2、 Medication care: Take extra care during pregnancy to prevent adverse effects on the fetus, especially oral drugs for diabetes, most of which are not suitable for pregnancy. Glibenclamide is currently the most mature oral hypoglycemic drug for treating GDM. The drug has a high molecular weight and cannot penetrate the placenta, so it has been proven to be safe during pregnancy and has no teratogenic effects on the fetus. Metformin is a safe and common oral hypoglycemic drug, which was previously considered unsuitable for use during pregnancy. However, in recent years, many clinical studies on the use of metformin in GDM patients have shown that metformin has good safety and efficacy during pregnancy. The widely recognized safe and most commonly used medication during pregnancy is insulin, which is an exogenous supplement to hormone preparations that the human body does not secrete enough. Therefore, it is safe and effective, and has no toxic side effects on the fetus. If blood sugar levels cannot be effectively controlled and regulated through lifestyle changes during pregnancy, it is still necessary to consult a prenatal examination doctor and, if necessary, cooperate with medication for treatment.

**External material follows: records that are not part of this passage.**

/-- Whether the machine is slow enough for the park lock: GND valid and its rate below 1,389 (R326). -/
def Dev.parkSlow (d : Dev) : Bool := d.b (TrackId.gnd.validKey) && decide ((d.o TrackId.gnd.rateKey).natAbs < 1389)

/-- The report of a refused or withdrawn park lock (R326). -/
def Dev.parkRefused (d : Dev) : Dev := (d.event 0xA2).raise 0x70C9 false { addr := (d.roleAxis 3).getD 0, ini := 0x23, acc := 7 }

/-- A write of PARK_SET (R326). -/
def Dev.parkSet (d : Dev) (v : Int) : Dev :=
  let c := d.valueCheck Obj.PARK_SET v
  if c ≠ 0 then d.res c
  else if v = 1 ∧ !(d.parkSlow) then d.parkRefused.res resState
  else if d.shift.op ≠ 0 ∨ (d.roleAxis 3).isNone ∨ !(d.roleHomed 3) ∨ d.startBlocked .act then d.res resState
  else (d.deliver Obj.PARK_SET v).res 0

/-- PARK_SET_WRITE (R326). -/
def execParkSetWrite (v : Int) (s : State) : Host.Outcome State Fault Refusal := s.serve (fun d => d.parkSet v)

/-- A write of DIFF_SET (R327). -/
def Dev.diffSet (d : Dev) (v : Int) : Dev :=
  let c := d.valueCheck Obj.DIFF_SET v
  if c ≠ 0 then d.res c
  else if (d.roleAxis 4).isNone ∨ !(d.roleHomed 4) ∨ d.startBlocked .act then d.res resState
  else (d.deliver Obj.DIFF_SET v).res 0

/-- DIFF_SET_WRITE (R327). -/
def execDiffSetWrite (v : Int) (s : State) : Host.Outcome State Fault Refusal := s.serve (fun d => d.diffSet v)

/-- A write of REHOME (R329). -/
def Dev.rehome (d : Dev) (v : Int) : Dev :=
  if v ≠ 1 then d.res resRange
  else if d.shift.op ≠ 0 ∨ d.startBlocked .act then d.res resState
  else (d.deliver Obj.REHOME v).res 0

/-- REHOME_WRITE (R329). -/
def execRehomeWrite (v : Int) (s : State) : Host.Outcome State Fault Refusal := s.serve (fun d => d.rehome v)

/-- AUTO_HOME_START (R329): the first start of ACT after a reset, with AUTO_HOME 1. -/
def execAutoHomeStart (s : State) : Host.Outcome State Fault Refusal :=
  s.live (fun d => d.when (!d.shift.autoDone && d.b Obj.AUTO_HOME && d.shift.op == 0 && !(d.startBlocked .act))
    (fun d => ((d.opStart 4).updShift (fun s => { s with autoDone := true })).showShift))

/-- ACT_SHIFT_REFUSED (R324): no confirmation within SHIFT_WAIT. -/
def Dev.shiftRefused (d : Dev) : Dev :=
  if d.shift.op = 0 ∨ d.shift.step ≠ 1 ∨ d.shift.confirmed then d
  else if d.shift.op = 2 then (d.opEnd.updShift (fun s => { s with parkHold := false })).parkRefused.showShift
  else ((d.opEnd.event 0xA1).raise 0x70C9 false { addr := (d.roleAxis 2).getD 0, ini := 0x23, acc := 7 }).showShift

/-- ACT_SHIFT_REFUSED (R324). -/
def execActShiftRefused (s : State) : Host.Outcome State Fault Refusal := s.live (fun d => d.shiftRefused)

/-- RETRY_DELAY_END (R325): the retry wait is over, its throttling pause included (R542). -/
def execRetryDelayEnd (s : State) : Host.Outcome State Fault Refusal :=
  s.live (fun d => d.when (d.shift.op == 1 && d.shift.step == 5 && !(d.pauses.contains 14)) (fun d => d.updShift (fun s => { s with step := 7 })))

/-! ### The interlocks at a servo period (R324 to R329) -/

/-- A blocked engagement: the engage axis returns to neutral, and after the last retry the shift ends there (R325). -/
def Dev.engageBlocked (d : Dev) : Dev :=
  let d1 := (d.event 0xA4).roleGo 2 1 (d.o Obj.ENG_NEUTRAL)
  if d1.shift.retries < d1.n Obj.SHIFT_RETRIES then
    ((d1.updShift (fun s => { s with step := 5, retries := s.retries + 1 })).showShift).pauseStart 14 Obj.PAUSE_RETRY_TB2
  else ((d1.setO Obj.GEAR_NOW 0).widen.raise 0x72CA false { addr := (d.roleAxis 2).getD 0, ini := 0x23, acc := 7 }).showShift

3、 Psychological care: Many expectant mothers are very nervous about pregnancy, and if they are found to have complications, they will be very scared and experience significant psychological pressure. This is also unnecessary. If pregnancy diabetes is detected early and properly controlled, it will not have a great impact on the mother and the baby, and the blood sugar of the postpartum pregnant mother will automatically fall back to normal. If it is serious, then cooperate with the doctor to actively treat, try to protect the fetus, and follow the guidance of prenatal examination experts.